American model, actress (born 1990)

Damaris Lewis (born October 10, 1990) is an American model and actress. During her modeling career, she appeared in the Sports Illustrated Swimsuit Issues from 2009 to 2011. As an actress, she portrayed Blackfire on the DC Universe / HBO Max superhero series Titans (2019–2021).

==Early life==
Lewis was born and raised in Brooklyn, New York. Her parents are West Indian from the island of St. Kitts. She studied with a conservatory-style arts concentration in dance at Fiorello H. LaGuardia High School of Music & Art and Performing Arts.

Lewis was discovered while performing with her childhood dance company, Restoration Dance Theater at Chelsea Piers. She waited until her second year of high school to sign a contract with Elite Model Management.

==Career==
===Modelling===
Lewis has appeared in campaigns for Black/Up, Clarins, MAC Cosmetics, L'Oréal, and Yves Saint Laurent. She has done editorial shoots for Sports Illustrated Swimsuit 2009, 2010, 2011; Essence, French Marie Claire, Self, Cosmopolitan, and GQ.

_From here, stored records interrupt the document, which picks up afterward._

-- ==== Sys2Proof/Tests/Slice0.lean ====
section
/-!
SUPPORT. The model's own tests: the ill-formed commands, the spec's worked examples, and for every statement of
Certificates/Slice0/Obligations.lean with hypotheses a state and operands that meet them, clause by clause, with what
the command then does.
-/

namespace Sys2Proof.Tests

open Sys2Proof.Machine

set_option Elab.async false

/-! ## States to test on -/

/-- The hub after start-up, at millisecond count 5000, TRACKING at the origin of floor 0. -/
def quiet : Hub :=
  { Hub.cold [] 0 with time.ms := 5000, odo.pose := .tracking, permit.startUpEnded := true }

/-- A state of a hub with nothing waiting. -/
def only (h : Hub) : State := ⟨h, []⟩

/-- The hub after a command. -/
def after (i : Instr) (h : Hub) : Hub :=
  match exec i (only h) with
  | .next t => t.hub
  | _ => h

/-- The hub after a step with nothing waiting. -/
def stepped (h : Hub) : Hub :=
  match step (only h) with
  | .next t => t.hub
  | _ => h

/-- A permit of 200 mm/s. -/
def ride : PermitRecord where
  kind := .normal
  speed := 200
  turn := 0
  expiry := 5000
  sweptSpeed := 200
  sweptTurn := 0
  lenNum := 180000000
  lenDen := 1500
  radius := 170
  margin := 20
  dockException := false
  travelled := 0

/-- The hub in MOVING, its permit's expiry due now. -/
def rolling : Hub :=
  { quiet with permit.state := .moving, permit.active := some ride, permit.expiry := some ⟨4900, 100⟩ }

/-- An ask for 400 mm/s straight ahead over 100 ms. -/
def straight : AskFrame where
  seq := 7
  speed := 400
  turn := 0
  horizon := 100
  intent := 0
  leftTicks := 0
  rightTicks := 0

/-- A sweep that waits with a claim, or has ended. -/
def sweepAt (claim : Option SweepClaim) : Sweep where
  planned := []
  toExamine := []
  seen := []
  firstBlocking := none
  claim := claim

/-- A check of that ask in flight. -/
def checkAt (claim : Option SweepClaim) : Check where
  ask := straight
  latch := quiet.latch straight
  speed := 400
  turn := 0
  sweep := sweepAt claim
  stale := false
  restarted := false

/-- A SENSED entry of floor 0. -/
def sensed (cls : HazardClass) (x y : Int) (confidence : Nat) : Entry where
  floor := 0
  cls := cls
  origin := .sensed
  x0 := x
  y0 := y
  width := 1
  height := 1
  confidence := confidence
  pinned := false
  rug := none
  zone := none
  stamp := 100

/-- A PLANNED entry of floor 0, one tile. -/
def planned (cls : HazardClass) (x y : Int) : Entry :=
  { sensed cls x y 15 with origin := .planned, pinned := true }

/-- A crumb on floor 0. -/
def crumbAt (x y : Int) (number : Nat) : Crumb := ⟨x, y, 0, 0, number⟩

/-- A dock record on floor 0. -/
def dockAt (x y : Int) : DockRecord := ⟨true, x, y, 0, 0⟩

/-- The hub in INHIBITED with the drive standing and the link UP. -/
def halted : Hub := { quiet with permit.state := .inhibited, permit.driveStopped := true }

/-! ## Ill-formed commands -/

/-- A body longer than a frame carries. -/
def tooLong : List Byte := List.replicate 61 0

/-- The requests with that body. -/
def overlong : List Instr :=
  [.unknownRequest .plan 0x7E#8 tooLong, .status .plan tooLong, .takeFlags .power tooLong, .setMask tooLong,
    .counters tooLong, .setLimits tooLong, .setSensors tooLong, .mapPut tooLong, .mapDelete tooLong,
    .mapConfirm tooLong, .mapQuery tooLong, .mapClear tooLong, .setFloor tooLong, .setPose tooLong, .setDock tooLong,
    .routeAppend tooLong, .routeFlush tooLong, .routeRead tooLong, .hold .power tooLong, .release .plan tooLong,
    .releaseInhibit tooLong, .trailRead tooLong, .trailClear tooLong, .returnStart .plan tooLong,
    .returnCancel .power tooLong, .beaconSlot tooLong, .mapSave tooLong, .mapLoad tooLong, .storeStatus tooLong,
    .warmRestart tooLong, .loadMode tooLong, .docked tooLong, .undocked tooLong]

theorem test_overlong_bodies_are_ill_formed : overlong.all (fun i => !i.wellFormed) = true := by decide +kernel

theorem test_cold_start_needs_its_cause :
    (Instr.coldStart 2850 true).wellFormed = false ∧ (Instr.coldStart 2849 true).wellFormed = true
    ∧ (Instr.coldStart 3300 false).wellFormed = true := by decide

theorem test_reset_end_needs_supply_and_line :
    (Instr.coldStartResetEnd 2900 true).wellFormed = false ∧ (Instr.coldStartResetEnd 2901 false).wellFormed = false
    ∧ (Instr.coldStartResetEnd 2901 true).wellFormed = true := by decide

theorem test_element_lasts : (Instr.beaconElement .left true 0).wellFormed = false := by decide

theorem test_other_command_is_another :
    [0x51#8, 0x52#8, 0x53#8].all (fun c => !(Instr.planOtherCommand c 4).wellFormed) = true := by decide

theorem test_frame_error_needs_a_bad_frame :
    (Instr.frameError .plan []).wellFormed = false
    ∧ (Instr.frameError .plan [0x01#8, 0x00#8, crc8 [0x01#8, 0x00#8]]).wellFormed = false
    ∧ (Instr.frameError .plan [0x01#8, 0x00#8, 0x00#8]).wellFormed = true := by decide +kernel

theorem test_bad_characters_are_some : (Instr.driveBadFrame []).wellFormed = false := by decide

theorem test_unknown_request_is_unknown :
    (Instr.unknownRequest .plan 0x01#8 []).wellFormed = false
    ∧ (Instr.unknownRequest .power 0x03#8 []).wellFormed = true := by decide

theorem test_ill_formed_commands_change_nothing :
    after (.planOtherCommand 0x51#8 4) quiet = quiet ∧ after (.coldStart 2850 true) quiet = quiet
    ∧ after (.frameError .plan []) quiet = quiet := by decide +kernel

/-! ## The spec's worked examples -/

/-- The pose of section 4.2 before its ASK. -/
def kitchen : Hub :=
  { quiet with odo.x := 1200000, odo.y := -350000, odo.heading := 16384, odo.floor := 1 }

theorem test_ticks_move_the_pose_as_section_4_2_shows :
    kitchen.movedPose 10 12 = ⟨1199251, -306006, 16739⟩ := by decide +kernel

theorem test_slip_shortens_the_ticks_as_section_4_2_shows :
    (Hub.movedPose { kitchen with odo.slip := some .high } 10 12).heading = 16384 + 311 := by decide +kernel

theorem test_body_points_lie_on_the_tiles_of_section_4_6 :
    let p : Pose := ⟨1199251, -306006, 16739⟩
    p.channelTile Sensors.default.offsets.fl = some ⟨22, -4⟩ ∧ p.contactTile 235 .left = some ⟨21, -7⟩
    ∧ p.contactTile 235 .right = some ⟨26, -7⟩ ∧ p.centreTile = some ⟨23, -7⟩ := by decide +kernel

/-- The hub of section 5.8: the robot at (0, 25) mm, CLIFF or DROP_SUSPECT at tile (5, 0), a THRESHOLD at (3, 0). -/
def corridor (x : Int) (cls : HazardClass) (confidence : Nat) (threshold : Bool) : Hub :=
  { quiet with
    odo.x := x
    odo.y := 25000
    limits.probe := true
    table.slots :=
      (if threshold then [(0, sensed .threshold 3 0 6)] else []) ++ [(1, sensed cls 5 0 confidence)] }

/-- The verdict on a check that has made all its claims. -/
def verdictOf (h : Hub) (a : AskFrame) (claims : Nat) : PermitOutcome × Option Reason × Int × Nat :=
  let c := h.newCheck a false
  let sweep :=
    (Hub.sweepClaim h (c.stops h.probing) (fun s => (c.blocked s).isSome))^[claims] c.sweep
  let v := Check.verdict { c with sweep } h.probing
  (v.outcome, v.reason, v.speed, v.horizon)

theorem test_threshold_caps_the_grant_of_section_5_8 :
    verdictOf (corridor 0 .cliff 6 true) straight 2 = (.clip, none, 200, 100) := by decide +kernel

theorem test_cliff_clips_the_grant_of_section_5_8 :
    verdictOf (corridor 0 .cliff 6 false) straight 1 = (.clip, none, 316, 100) := by decide +kernel

theorem test_near_cliff_refuses_as_section_5_8_shows :
    verdictOf (corridor 80000 .cliff 6 false) straight 1 = (.refuse, some .cliffAhead, 0, 0) := by decide +kernel

theorem test_suspect_is_probed_as_section_5_8_shows :
    verdictOf (corridor 0 .dropSuspect 4 true) { straight with intent := 1 } 2 = (.probe, none, 60, 100) := by
  decide +kernel

/-- The waypoint of section 6.4. -/
def doorway : Waypoint := ⟨1300, 400, 0, 100, 300, 1, false, false⟩
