-- ==== Sys2Proof/Machine/Arith.lean ====
section
/-!
DEFINITION. The exact integer arithmetic of the device (chapters 1, 2 and 4): byte strings and fields, rounding on the
shift, noise keys, rotation, the fixed functions of the vector engines, the digest of R278 and the checksums CRC-32C,
CRC-32, CRC-16 and CRC-8. Nothing here depends on the state.
-/

namespace Sys2Proof.Machine

/-- Bits [lo + len - 1 : lo] of a word, as a number. -/
def fld {n : Nat} (w : BitVec n) (lo len : Nat) : Nat := (w.toNat >>> lo) % 2 ^ len

/-- Bits of a number. -/
def bitsOf (w lo len : Nat) : Nat := (w >>> lo) % 2 ^ len

/-- A word with bits [lo + len - 1 : lo] replaced by the low bits of `v`. -/
def setBits (w lo len v : Nat) : Nat :=
  w - (bitsOf w lo len) * 2 ^ lo + (v % 2 ^ len) * 2 ^ lo

/-- Two's-complement reading of the low `n` bits of `v`. -/
def sx (n v : Nat) : Int :=
  let u := v % 2 ^ n
  if u < 2 ^ (n - 1) then (u : Int) else (u : Int) - (2 ^ n : Nat)

/-- The `n` low bits of an integer. -/
def trunc (n : Nat) (x : Int) : Nat := (x % ((2 ^ n : Nat) : Int)).toNat

/-- Number of a little-endian byte string. -/
def leNat : List Byte → Nat
  | [] => 0
  | b :: t => b.toNat + 256 * leNat t

/-- The `n` bytes of a number, little-endian. -/
def natLe : Nat → Nat → List Byte
  | 0, _ => []
  | n + 1, v => BitVec.ofNat 8 v :: natLe n (v / 256)

/-- The `n` bytes of a number, big-endian. -/
def natBe (n v : Nat) : List Byte := (natLe n v).reverse

/-- `len` bytes of a byte string from `i`, as a little-endian number. -/
def leAt (bs : List Byte) (i len : Nat) : Nat := leNat ((bs.drop i).take len)

/-- Byte string of a 64-byte structure. -/
def blockBytes (b : Block64) : List Byte := natLe 64 b.toNat

/-- The 64-byte structure of a byte string. -/
def blockOf (bs : List Byte) : Block64 := BitVec.ofNat 512 (leNat (bs.take 64))

def ceilDiv (a b : Nat) : Nat := (a + b - 1) / b

/-- floor(log2 n) of a non-zero number. -/
def flog2 (n : Nat) : Nat := Nat.log2 n

/-- Insertion into a list ordered by `le`, before the first element that `x` does not follow. -/
def insertBy {α : Type} (le : α → α → Bool) (x : α) : List α → List α
  | [] => [x]
  | y :: t => if le x y then x :: y :: t else y :: insertBy le x t

/-- Stable insertion sort. -/
def sortBy {α : Type} (le : α → α → Bool) (l : List α) : List α := l.foldr (insertBy le) []

/-- Largest t below 2^k with t * t at most n. -/
def isqrtAux (n : Nat) : Nat → Nat → Nat
  | 0, t => t
  | k + 1, t =>
    let u := t + 2 ^ k
    isqrtAux n k (if u * u ≤ n then u else t)

def isqrt (n : Nat) : Nat := isqrtAux n (n.log2 / 2 + 1) 0

/-- Shift of an integer by s: to the left for s at most 0, else by division towards negative infinity. -/
def ishr (x : Int) (s : Int) : Int :=
  if s ≤ 0 then x * (2 ^ (-s).toNat : Nat) else x.fdiv ((2 ^ s.toNat : Nat) : Int)

/-- Nearer limit of a signed width and whether it was taken (R125). -/
def clampTo (n : Nat) (x : Int) : Int × Bool :=
  let hi : Int := ((2 ^ (n - 1) : Nat) : Int) - 1
  if x > hi then (hi, true) else if x < -hi - 1 then (-hi - 1, true) else (x, false)

/-- Round-half-to-even of x shifted right by s (R66). -/
def rne (x : Int) (s : Int) : Int :=
  if s ≤ 0 then ishr x s
  else
    let d : Int := ((2 ^ s.toNat : Nat) : Int)
    let q := x.fdiv d
    let r := x - q * d
    if 2 * r < d then q else if 2 * r > d then q + 1 else if q % 2 = 0 then q else q + 1

/-- The mixing function of R67. -/
def noiseMix (z : BitVec 64) : BitVec 64 :=
  let a := (z ^^^ (z >>> 31)) * 0xA3B195C44D27E86B#64
  let b := (a ^^^ (a >>> 29)) * 0xE7F231C958A03D35#64
  b ^^^ (b >>> 32)

/-- The key value of an element (R67). -/
def noiseKey (nseed : BitVec 64) (tid index step : Nat) : Nat :=
  let z := noiseMix (nseed ^^^ BitVec.ofNat 64 (tid * 2 ^ 48) ^^^ BitVec.ofNat 64 step)
  (noiseMix (z ^^^ BitVec.ofNat 64 index)).toNat / 2 ^ 32

/-- Keyed stochastic rounding with key value r (R67). -/
def rks (r : Nat) (x : Int) (s : Int) : Int :=
  if s ≤ 0 then ishr x s
  else
    let k := s.toNat
    let n := if k ≤ 32 then r / 2 ^ (32 - k) else r * 2 ^ (k - 32)
    (x + (n : Int)).fdiv ((2 ^ k : Nat) : Int)

/-- Rounding on the shift in the mode RMODE (R65): `key` is the element's key value. -/
def rshift (rmode key : Nat) (x : Int) (s : Int) : Int := if rmode = 1 then rks key x s else rne x s

/-- The signs of R74. -/
def rotSigns : Nat → BitVec 64 → List Int
  | 0, _ => []
  | n + 1, s =>
    let b := s.getLsbD 0
    let t := s >>> 1
    let t := if b then t ^^^ 0xD800000000000000#64 else t
    (if b then -1 else 1) :: rotSigns n t

def popcount : Nat → Nat → Nat
  | 0, _ => 0
  | k + 1, n => n % 2 + popcount k (n / 2)

/-- Rotation of a run of n elements (R74), without the exponent. -/
def rotate (rseed : BitVec 64) (xs : List Int) : List Int :=
  let zs := List.zipWith (· * ·) (rotSigns xs.length rseed) xs
  (List.range xs.length).map fun i =>
    (zs.zipIdx.foldl (fun a p => if popcount 8 (Nat.land i p.2) % 2 = 0 then a + p.1 else a - p.1) (0 : Int))

/-! ### Fixed functions of the vector engines (R136 to R141) -/

/-- Largest t below 2^k with t^64 at most m (the table TEXP of R136). -/
def root64 (m : Nat) : Nat → Nat → Nat
  | 0, t => t
  | k + 1, t =>
    let u := t + 2 ^ k
    root64 m k (if u ^ 64 ≤ m then u else t)

def texp (j : Nat) : Nat := root64 (2 ^ (1920 - j)) 31 0

/-- exp2neg (R136): result and saturation. -/
def exp2neg (x : Int) : Int × Bool :=
  if x > 0 then (2 ^ 31 - 1, true)
  else
    let u := (-x).toNat
    let n := u / 2 ^ 16
    let j := u / 2 ^ 10 % 64
    let d := u % 1024
    let c := d * 45426
    let p := 2 ^ 32 - c + c * c / 2 ^ 33
    let y := texp j * p / 2 ^ 32
    ((y / 2 ^ n : Nat), false)

/-- rcp (R137). -/
def rcpFn (a : Int) (f : Nat) : Int × Bool :=
  if a = 0 then (2 ^ 31 - 1, true)
  else
    let b := a.natAbs
    let l := flog2 b
    let m : Int := if l ≤ 30 then ((b * 2 ^ (30 - l) : Nat) : Int) else ((b / 2 ^ (l - 30) : Nat) : Int)
    let y0 : Int := ((2 ^ 38 / (256 + ((m.toNat / 2 ^ 22) - 256)) : Nat) : Int)
    let newton := fun (y : Int) => (y * (2 ^ 61 - m * y)).fdiv (2 ^ 60)
    let y := newton (newton y0)
    let t : Int := (f : Int) - 30 - (l : Int)
    let z := ishr y (-t)
    clampTo 32 (if a < 0 then -z else z)

/-- rsq without the clamp, for a above 0 (R138): the last shift count and the value before it. -/
def rsqCore (a : Nat) : Int × Int :=
  let l : Int := (flog2 a : Int)
  let s : Int := 2 * ((61 - l).fdiv 2)
  let m : Int := ishr (a : Int) (-s)
  let y0 : Int := (isqrt (2 ^ 66 / (64 + (m.toNat / 2 ^ 54 - 64))) : Nat)
  let newton := fun (y : Int) => (y * (3 * 2 ^ 120 - m * y * y)).fdiv (2 ^ 121)
  (s / 2, newton (newton y0))

/-- rsq (R138). -/
def rsqFn (a : Int) (f : Nat) : Int × Bool :=
  if a ≤ 0 then (2 ^ 31 - 1, true)
  else
    let (h, y) := rsqCore a.toNat
    clampTo 32 (ishr y (-(h - 60 + (f : Int))))

/-- Even-exponent form of an I64 operand of rsq and square root (R138): value, exponent, saturation. -/
def evenRx (a rx : Int) : Int × Int × Bool :=
  if rx % 2 = 0 then (a, rx, false)
  else
    let (b, f) := clampTo 64 (2 * a)
    (b, rx - 1, f)

/-- floor of the square root (R138). -/
def sqrtFn (a : Int) : Int × Bool :=
  if a < 0 then (0, true) else ((isqrt a.toNat : Nat), false)

/-- rsq of a value (a, rx) at the exponent of R138: the pair (r, rxr). -/
def rsqRx (a rx : Int) (f : Nat) : Int × Int :=
  let (b, r, _) := evenRx a rx
  ((rsqFn b f).1, -(r / 2) - (f : Int))

/-- Alignment of two values without limit (R124): both integers at the smaller exponent. -/
def alignTo (a ra b rb : Int) : Int × Int × Int :=
  let r := min ra rb
  (a * (2 ^ (ra - r).toNat : Nat), b * (2 ^ (rb - r).toNat : Nat), r)

/-- Alignment of one value to an exponent by R124 and R66 (VALIGN without limit). -/
def alignRx (x rx new : Int) : Int := rne x (new - rx)

/-- meanvar (R141): mean, variance, the common exponent RX2', saturation of each. -/
def meanVar (s1 rx1 s2 rx2 n : Int) (f : Nat) : (Int × Bool) × (Int × Bool) × Int :=
  let (q, w, r) := alignTo (s1 * s1) (2 * rx1) (n * s2) rx2
  if n < 1 then ((0, true), (0, true), r)
  else (clampTo 64 ((s1 * (2 ^ f : Nat)).fdiv n), clampTo 64 (((w - q) * (2 ^ f : Nat)).fdiv (n * n)), r)

/-! ### Digests and checksums -/

/-- The prime of R278. -/
def digP : Nat := 2 ^ 64 - 59

/-- The words of a byte string, with zero bytes completing the last (R278). -/
def digWords : Nat → List Byte → List Nat
  | 0, _ => []
  | n + 1, bs => match bs with
    | [] => []
    | _ => leNat (bs.take 8) :: digWords n (bs.drop 8)

/-- The digest with key k of a sequence of words (R278). -/
def digest (k : Nat) (ws : List Nat) : Nat :=
  ((ws.foldl (fun h w => (h * k + w + 1) % digP) 0) * k + ws.length) % digP

/-- The digest of a byte string. -/
def digestBytes (k : Nat) (bs : List Byte) : Nat := digest k (digWords (bs.length / 8 + 1) bs)

/-- One byte of a reflected CRC with polynomial `p`. -/
def crcBits (p : Nat) : Nat → Nat → Nat
  | 0, c => c
  | k + 1, c => crcBits p k (if c % 2 = 1 then Nat.xor (c / 2) p else c / 2)

def crcRefl (p init fin : Nat) (bs : List Byte) : Nat :=
  Nat.xor (bs.foldl (fun c b => crcBits p 8 (Nat.xor c b.toNat)) init) fin

/-- CRC-32C of R198. -/
def crc32c (bs : List Byte) : BitVec 32 := BitVec.ofNat 32 (crcRefl 0x82F63B78 0xFFFFFFFF 0xFFFFFFFF bs)

/-- CRC with polynomial `p` of width `w`, most significant bit first. -/
def crcMsb (w p init : Nat) (bs : List Bool) : Nat :=
  bs.foldl (fun c b =>
    let t := (bitsOf c (w - 1) 1 = 1) != b
    let s := (c * 2) % 2 ^ w
    if t then Nat.xor s p else s) init

/-- Bits of a byte string, most significant first in each byte. -/
def msbBits (bs : List Byte) : List Bool :=
  bs.flatMap fun b => (List.range 8).map fun i => b.getLsbD (7 - i)

end Sys2Proof.Machine
end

Nick Jonas and Modelinia selected her to do a three-day, feature-style interview video set. This platform exposed her to a wider audience.

===Film and television===
Lewis appeared briefly in the 2011 movie Limitless, dancing in a club scene with Bradley Cooper. She also appeared in Spike Lee's 2018 film BlacKkKlansman as Odetta.

She hosted a special presentation for The Africa Channel titled Prince! Behind The Symbol: Music Special, during his Welcome 2 America - 21 Night Stand at the Los Angeles Forum.

Lewis starred in the promo video that kicked off the 2013 NBA All-Star Game played in Houston, Texas. She went on to co-host NBA Style for TNT and NBA TV with Turner Broadcasting for three years. In 2016, Lewis co-hosted ESPN's City Slam Dunk Competition.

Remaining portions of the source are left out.